Velindre Cancer Centre plagued by legacy IT problems
Patients at Cardiff’s Velindre Cancer Centre saw critical chemo and radiotherapy appointments cancelled after the organisation was plagued by eleven major IT incidents.
Since April, the NHS Wales-run health body has experienced a string of detrimental IT failures due to a 20-year reliance on legacy Microsoft applications that the firm stopped supporting four years ago.
This striking revelation comes as the NHS is celebrating its 70th anniversary and as organisations continue to waste billions on legacy IT systems right across the world.
On July 2nd, politicians discussed the Velindre IT shortfall at a meeting of the Welsh Assembly’s Public Accounts Committee.
It is believed that Velindre Trust has categorised the flaw as a red risk, which means its systems are open to cyber attacks.
Not only have patients been unable to attend scheduled appointments, but clinicians have struggled to access patient information and consultants have been preparing patient notes at home.
Lee Walters, assembly member for Llanelli, was in attendance at the committee meeting. Writing on Twitter, he said the outage could tarnish the organisation’s reputation.
“The failure led to cancelled chemo & radiotherapy appointments, distress to patients and staff, as well as reputational risk to @VelindreCC – it will take two years to get a new system in place: assuming NWIS can deliver on time (which they haven’t in last 2/3 of projects),” he indicated.
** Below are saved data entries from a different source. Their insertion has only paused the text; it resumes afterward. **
-- ==== Sys2Proof/Laws/Exec.lean ====
section
/-! SUPPORT. One equation per instruction, by `rfl`: the shape its meaning has. And one equation per shape: the
next state it answers. A proof about an instruction rewrites with these and unfolds nothing. -/

namespace Sys2Proof.Machine

/-! ## The shapes -/

theorem readInstr_next (op : Byte) (src : Source) (effect : Byte → State → State) (st : State) :
    readInstr op src effect st =
      .next ((effect (fetchOperand src st).value (fetchOperand src st).state).setBudget
        (st.launch.cycles op + if (fetchOperand src st).crossed then 1 else 0)) := rfl

theorem storeInstr_next (op : Byte) (m : MemOperand) (v : Byte) (st : State) :
    storeInstr op m v st = .next ((busWrite (resolve m st).ea v st).setBudget (st.launch.cycles op)) := by
  simp [storeInstr, finish]

theorem modifyInstr_next (op : Byte) (m : MemOperand) (result : Byte → Byte) (flags : Byte → State → State)
    (st : State) :
    modifyInstr op m result flags st =
      .next ((flags (busPeek (resolve m st).ea st) (busWrite (resolve m st).ea
        (result (busPeek (resolve m st).ea st)) (busRead (resolve m st).ea st).2)).setBudget (st.launch.cycles op)) := by
  simp [modifyInstr, finish, busPeek]

theorem impliedInstr_next (op : Byte) (effect : State → State) (st : State) :
    impliedInstr op effect st = .next ((effect st).setBudget (st.launch.cycles op)) := rfl

theorem branchInstr_taken (op t : Byte) (st : State) :
    branchInstr op true t st =
      .next ((st.setPc (branchTarget st.pc t)).setBudget
        (st.launch.cycles op + if hi8 (branchTarget st.pc t) = hi8 st.pc then 1 else 2)) := rfl

theorem branchInstr_untaken (op t : Byte) (st : State) :
    branchInstr op false t st = .next (st.setBudget (st.launch.cycles op)) := rfl

theorem shiftInstr_acc (op : Byte) (result : Byte → Byte) (out : Byte → Bool) (st : State) :
    shiftInstr op none result out st =
      .next (((st.setA (result st.a)).setShiftFlags (out st.a) (result st.a)).setBudget (st.launch.cycles op)) := rfl

theorem shiftInstr_mem (op : Byte) (m : MemOperand) (result : Byte → Byte) (out : Byte → Bool) (st : State) :
    shiftInstr op (some m) result out st =
      modifyInstr op m result (fun b st => st.setShiftFlags (out b) (result b)) st := rfl

/-! ## The instructions -/

theorem exec_lda (f : AluForm) (st : State) :
    exec (.lda f) st = readInstr (Instr.lda f).opcode f.source (fun m st => (st.setA m).setZN m) st := rfl
theorem exec_ldx (f : LdxForm) (st : State) :
    exec (.ldx f) st = readInstr (Instr.ldx f).opcode f.source (fun m st => (st.setX m).setZN m) st := rfl
theorem exec_ldy (f : LdyForm) (st : State) :
    exec (.ldy f) st = readInstr (Instr.ldy f).opcode f.source (fun m st => (st.setY m).setZN m) st := rfl
theorem exec_sta (f : StaForm) (st : State) :
    exec (.sta f) st = storeInstr (Instr.sta f).opcode f.operand st.a st := rfl
theorem exec_stx (f : StxForm) (st : State) :
    exec (.stx f) st = storeInstr (Instr.stx f).opcode f.operand st.x st := rfl
theorem exec_sty (f : StyForm) (st : State) :
    exec (.sty f) st = storeInstr (Instr.sty f).opcode f.operand st.y st := rfl
theorem exec_tax (st : State) :
    exec .tax st = impliedInstr 0xAA (fun st => (st.setX st.a).setZN st.a) st := rfl
theorem exec_tay (st : State) :
    exec .tay st = impliedInstr 0xA8 (fun st => (st.setY st.a).setZN st.a) st := rfl
theorem exec_txa (st : State) :
    exec .txa st = impliedInstr 0x8A (fun st => (st.setA st.x).setZN st.x) st := rfl
theorem exec_tya (st : State) :
    exec .tya st = impliedInstr 0x98 (fun st => (st.setA st.y).setZN st.y) st := rfl
theorem exec_tsx (st : State) :
    exec .tsx st = impliedInstr 0xBA (fun st => (st.setX st.s).setZN st.s) st := rfl
theorem exec_txs (st : State) :
    exec .txs st = impliedInstr 0x9A (fun st => st.setS st.x) st := rfl
theorem exec_pha (st : State) :
    exec .pha st = impliedInstr 0x48 (fun st => push st.a st) st := rfl
theorem exec_php (st : State) :
    exec .php st = impliedInstr 0x08 (fun st => push (pushedByPhp st.p) st) st := rfl
theorem exec_pla (st : State) :
    exec .pla st = impliedInstr 0x68 (fun st => ((pull st).2.setA (pull st).1).setZN (pull st).1) st := rfl
theorem exec_plp (st : State) :
    exec .plp st = impliedInstr 0x28 (fun st => (pull st).2.setP (pulledStatus st.p (pull st).1)) st := rfl
theorem exec_and (f : AluForm) (st : State) :
    exec (.and f) st = readInstr (Instr.and f).opcode f.source (fun m st => (st.setA (st.a &&& m)).setZN (st.a &&& m)) st := rfl
theorem exec_eor (f : AluForm) (st : State) :
    exec (.eor f) st = readInstr (Instr.eor f).opcode f.source (fun m st => (st.setA (st.a ^^^ m)).setZN (st.a ^^^ m)) st := rfl
theorem exec_ora (f : AluForm) (st : State) :
    exec (.ora f) st = readInstr (Instr.ora f).opcode f.source (fun m st => (st.setA (st.a ||| m)).setZN (st.a ||| m)) st := rfl
theorem exec_bit (f : BitForm) (st : State) :
    exec (.bit f) st = readInstr (Instr.bit f).opcode f.source (fun m st => st.testBits m) st := rfl
theorem exec_adc (f : AluForm) (st : State) :
    exec (.adc f) st = readInstr (Instr.adc f).opcode f.source (fun m st => st.addToA m) st := rfl
theorem exec_sbc (f : AluForm) (st : State) :
    exec (.sbc f) st = readInstr (Instr.sbc f).opcode f.source (fun m st => st.addToA (m ^^^ 0xFF)) st := rfl
theorem exec_cmp (f : AluForm) (st : State) :
    exec (.cmp f) st = readInstr (Instr.cmp f).opcode f.source (fun m st => st.compareWith st.a m) st := rfl
theorem exec_cpx (f : CpxForm) (st : State) :
    exec (.cpx f) st = readInstr (Instr.cpx f).opcode f.source (fun m st => st.compareWith st.x m) st := rfl
theorem exec_cpy (f : CpxForm) (st : State) :
    exec (.cpy f) st = readInstr (Instr.cpy f).opcode f.source (fun m st => st.compareWith st.y m) st := rfl
theorem exec_inc (f : IncForm) (st : State) :
    exec (.inc f) st =
      modifyInstr (Instr.inc f).opcode f.operand (fun m => m + 1) (fun m st => st.setZN (m + 1)) st := rfl
theorem exec_dec (f : IncForm) (st : State) :
    exec (.dec f) st =
      modifyInstr (Instr.dec f).opcode f.operand (fun m => m - 1) (fun m st => st.setZN (m - 1)) st := rfl
theorem exec_inx (st : State) :
    exec .inx st = impliedInstr 0xE8 (fun st => (st.setX (st.x + 1)).setZN (st.x + 1)) st := rfl
theorem exec_iny (st : State) :
    exec .iny st = impliedInstr 0xC8 (fun st => (st.setY (st.y + 1)).setZN (st.y + 1)) st := rfl
theorem exec_dex (st : State) :
    exec .dex st = impliedInstr 0xCA (fun st => (st.setX (st.x - 1)).setZN (st.x - 1)) st := rfl
theorem exec_dey (st : State) :
    exec .dey st = impliedInstr 0x88 (fun st => (st.setY (st.y - 1)).setZN (st.y - 1)) st := rfl
theorem exec_asl (f : ShiftForm) (st : State) :
    exec (.asl f) st =
      shiftInstr (Instr.asl f).opcode f.operand (fun m => shiftLeft m false) (fun m => m.getLsbD 7) st := rfl
theorem exec_lsr (f : ShiftForm) (st : State) :
    exec (.lsr f) st =
      shiftInstr (Instr.lsr f).opcode f.operand (fun m => shiftRight m false) (fun m => m.getLsbD 0) st := rfl
theorem exec_rol (f : ShiftForm) (st : State) :
    exec (.rol f) st =
      shiftInstr (Instr.rol f).opcode f.operand (fun m => shiftLeft m (st.flag .c)) (fun m => m.getLsbD 7) st := rfl
theorem exec_ror (f : ShiftForm) (st : State) :
    exec (.ror f) st =
      shiftInstr (Instr.ror f).opcode f.operand (fun m => shiftRight m (st.flag .c)) (fun m => m.getLsbD 0) st := rfl
theorem exec_jmp_abs (w : Addr) (st : State) : exec (.jmp (.abs w)) st = finish st 0x4C 0 (st.setPc w) := rfl
theorem exec_jmp_ind (w : Addr) (st : State) :
    exec (.jmp (.ind w)) st = finish st 0x6C 0 ((readIndirect w st).2.setPc (readIndirect w st).1) := rfl
theorem exec_jsr (w : Addr) (st : State) : exec (.jsr w) st = finish st 0x20 0 ((push16 (st.pc - 1) st).setPc w) := rfl
theorem exec_rts (st : State) :
    exec .rts st = impliedInstr 0x60 (fun st => (pull16 st).2.setPc ((pull16 st).1 + 1)) st := rfl
theorem exec_brk (st : State) :
    exec .brk st = impliedInstr 0x00 (fun st => trapEntry true Config.irqVector (st.setPc (st.pc + 1))) st := rfl
theorem exec_rti (st : State) :
    exec .rti st = impliedInstr 0x40 (returnFromTrap) st := rfl
theorem exec_bcc (t : Byte) (st : State) : exec (.bcc t) st = branchInstr 0x90 (!st.flag .c) t st := rfl
theorem exec_bcs (t : Byte) (st : State) : exec (.bcs t) st = branchInstr 0xB0 (st.flag .c) t st := rfl
theorem exec_beq (t : Byte) (st : State) : exec (.beq t) st = branchInstr 0xF0 (st.flag .z) t st := rfl
theorem exec_bmi (t : Byte) (st : State) : exec (.bmi t) st = branchInstr 0x30 (st.flag .n) t st := rfl
theorem exec_bne (t : Byte) (st : State) : exec (.bne t) st = branchInstr 0xD0 (!st.flag .z) t st := rfl
theorem exec_bpl (t : Byte) (st : State) : exec (.bpl t) st = branchInstr 0x10 (!st.flag .n) t st := rfl
theorem exec_bvc (t : Byte) (st : State) : exec (.bvc t) st = branchInstr 0x50 (!st.flag .v) t st := rfl
theorem exec_bvs (t : Byte) (st : State) : exec (.bvs t) st = branchInstr 0x70 (st.flag .v) t st := rfl
theorem exec_clc (st : State) :
    exec .clc st = impliedInstr 0x18 (fun st => st.setFlag .c false) st := rfl
theorem exec_cld (st : State) :
    exec .cld st = impliedInstr 0xD8 (fun st => st.setFlag .d false) st := rfl
theorem exec_cli (st : State) :
    exec .cli st = impliedInstr 0x58 (fun st => st.setFlag .i false) st := rfl
theorem exec_clv (st : State) :
    exec .clv st = impliedInstr 0xB8 (fun st => st.setFlag .v false) st := rfl
theorem exec_sec (st : State) :
    exec .sec st = impliedInstr 0x38 (fun st => st.setFlag .c true) st := rfl
theorem exec_sed (st : State) :
    exec .sed st = impliedInstr 0xF8 (fun st => st.setFlag .d true) st := rfl
theorem exec_sei (st : State) :
    exec .sei st = impliedInstr 0x78 (fun st => st.setFlag .i true) st := rfl
theorem exec_nop (st : State) :
    exec .nop st = impliedInstr 0xEA (fun st => st) st := rfl

/-- R199: "the operation does nothing": an XXX of any mode but IND changes only the budget. -/
theorem exec_xxx (op : Byte) {f : XxxForm} (hf : f.mode ≠ .ind) (st : State) :
    exec (.xxx op f) st = .next (st.setBudget (st.launch.cycles op)) := by
  cases f with
  | imp => rfl
  | acc => rfl
  | imm n => rfl
  | rel t => rfl
  | ind w => exact absurd rfl hf
  | mem m =>
    show finish st op 0 (resolve m st).state = _
    rw [resolve_state]
    rfl

/-- R199, R84: an XXX of mode IND reads its pointer. -/
theorem exec_xxx_ind (op : Byte) (w : Addr) (st : State) :
    exec (.xxx op (.ind w)) st = .next ((readIndirect w st).2.setBudget (st.launch.cycles op)) := rfl

end Sys2Proof.Machine
end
Questioning the potential causes of the IT issues, Lee blamed the “historical underfunding of IT” and the “failure of NWIS (NHS Wales Informatics Service) to manage competing demands”.
People have crowded to social media platforms such as Twitter to voice their concerns about the news. One person said: “Under investment in ICT is simply a time bomb waiting to go off.”
Steve Ham, chief executive of Velindre NHS Trust, admits that his team grew concerned when patient and internal services were disrupted by IT outages.
“We had concerns over service outages which were disruptive to patients and staff. We are prepared for such eventualities and the procedures that we have in place ensured that despite the disruption to patients, a safe service was maintained,” he said in a statement.
“The performance and security of our IT systems is actively monitored and we would like to reassure our patients that at no time has their information been compromised.”
Velindre is currently working with the NHS Wales Informatics Service to replace its existing patient management system, but this could take up to two years to be completed.
He added: “NHS Wales Informatics Service were able to identify the cause of the problem and it has been resolved. In addition, Velindre NHS Trust has taken further action to strengthen our response should we experience further problems in the future.”
According to a report from the Auditor General for Wales, just 10 per cent of NWIS resources go towards new projects – while the rest is used for maintaining existing systems.
But although it’s working on 30 projects internally, only seven are on target to reach deadlines. Steve Thair, co-founder and chief product officer of DevOpsGroup, describes this as a prominent example of technical debt.
“Technical debt is why you end up with organisations having little time for innovation. It looks like they have a massive work in progress (WIP) problem,” he said.
“Ultimately, I’d say that the organisation has been relying on legacy IT infrastructure because it’s stuck in a project model of delivery that gets to initial deployment, declares success and moves on.
“On the other hand, there’s clearly a lack of financial resources to keep modernising and a lack of people to mitigate risks. You end up in a scenario where the systems get left to age, before eventually becoming unsupported and unsupportable”
To avoid these problems, Steve believes that organisations need to develop more streamlined and focused IT project strategies.
“Get teams to own and manage a product for the long-term, and stop juggling too many things at once. Do one thing, and get it done,” he advised.